START Records shown
-- ==== Sys2Proof/Machine/HostProgram.lean ====
section
/-! DEFINITION. The host program lines and the command spelling of 30_encoding.md R98 and R99, as the events they stand
for. A program is written here for agent 0 and its numbers in decimal (DESIGN CHOICE, safe, log entry 17). -/

namespace Sys2Proof.Machine

/-- `WR off, v` (R99). -/
def lineWr (c : Config) (off : Nat) (v : Word) : Event := .host 0 (.write 4 (c.base + off) v)

/-- `RD off` (R99). -/
def lineRd (c : Config) (off : Nat) : Event := .host 0 (.read 4 (c.base + off))

/-- `C <cmd>` expands to `WR 0x000, <word of cmd>` (R99). -/
def lineC (c : Config) (i : Instr) : Event := lineWr c 0x000 (encode i)

/-- The TXBUF writes of `LOADTX`, from entry `k` on (R99). -/
def loadEntries (c : Config) (k : Nat) : List Byte → List Event
  | [] => []
  | b :: bs => lineWr c (0x400 + 4 * k) (b.zeroExtend 32) :: loadEntries c (k + 1) bs

/-- `LOADTX b0 b1 ...` (R99): the TXBUF writes, then TX_LEN. -/
def loadTx (c : Config) (bs : List Byte) : List Event :=
  loadEntries c 0 bs ++ [lineWr c 0x00C (BitVec.ofNat 32 bs.length)]

/-- `TICK xN` (R99). -/
def tickTimes (n : Nat) : List Event := List.replicate n .tick

/-- `WAITIDLE` (R99), a loop of `RD 0x004`: the reads it makes when the successive reads answer the words `answers`. It
goes on while bit 0 (BUSY) of the answer is 1; the last read is the one whose answer is 0 there or is not listed. -/
def waitIdle (c : Config) : List Word → List Event
  | [] => [lineRd c 0x004]
  | v :: answers => lineRd c 0x004 :: (if v.getLsbD 0 then waitIdle c answers else [])

/-- The decimal spelling of a number. -/
def spellNat (n : Nat) : String := toString n

/-- The spelling of a command (R98), its numbers in decimal. -/
def spell : Instr → String
  | .nop => "NOP"
  | .openPort p => "OPEN " ++ spellNat p.toNat
  | .close => "CLOSE"
  | .clearFlags => "CLEAR_FLAGS"
  | .crcInit => "CRC_INIT"
  | .crcByte b => "CRC_BYTE " ++ spellNat b.toNat
  | .crcTx => "CRC_TX"
  | .crcCheck => "CRC_CHECK"
  | .send a => if a then "SEND crc" else "SEND nocrc"
  | .receive n => "RECEIVE " ++ spellNat n.toNat
  | .transfer a n => (if a then "TRANSFER crc, " else "TRANSFER nocrc, ") ++ spellNat n.toNat
  | .monStart f => "MON_START " ++ spellNat f.toNat
  | .monStop => "MON_STOP"

end Sys2Proof.Machine
end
END Records shown
#### Brief:
Gather each line of the records holding the string "toNat".

#### Reply to the task:
  | .openPort p => "OPEN " ++ spellNat p.toNat
  | .crcByte b => "CRC_BYTE " ++ spellNat b.toNat
  | .receive n => "RECEIVE " ++ spellNat n.toNat
  | .transfer a n => (if a then "TRANSFER crc, " else "TRANSFER nocrc, ") ++ spellNat n.toNat
  | .monStart f => "MON_START " ++ spellNat f.toNat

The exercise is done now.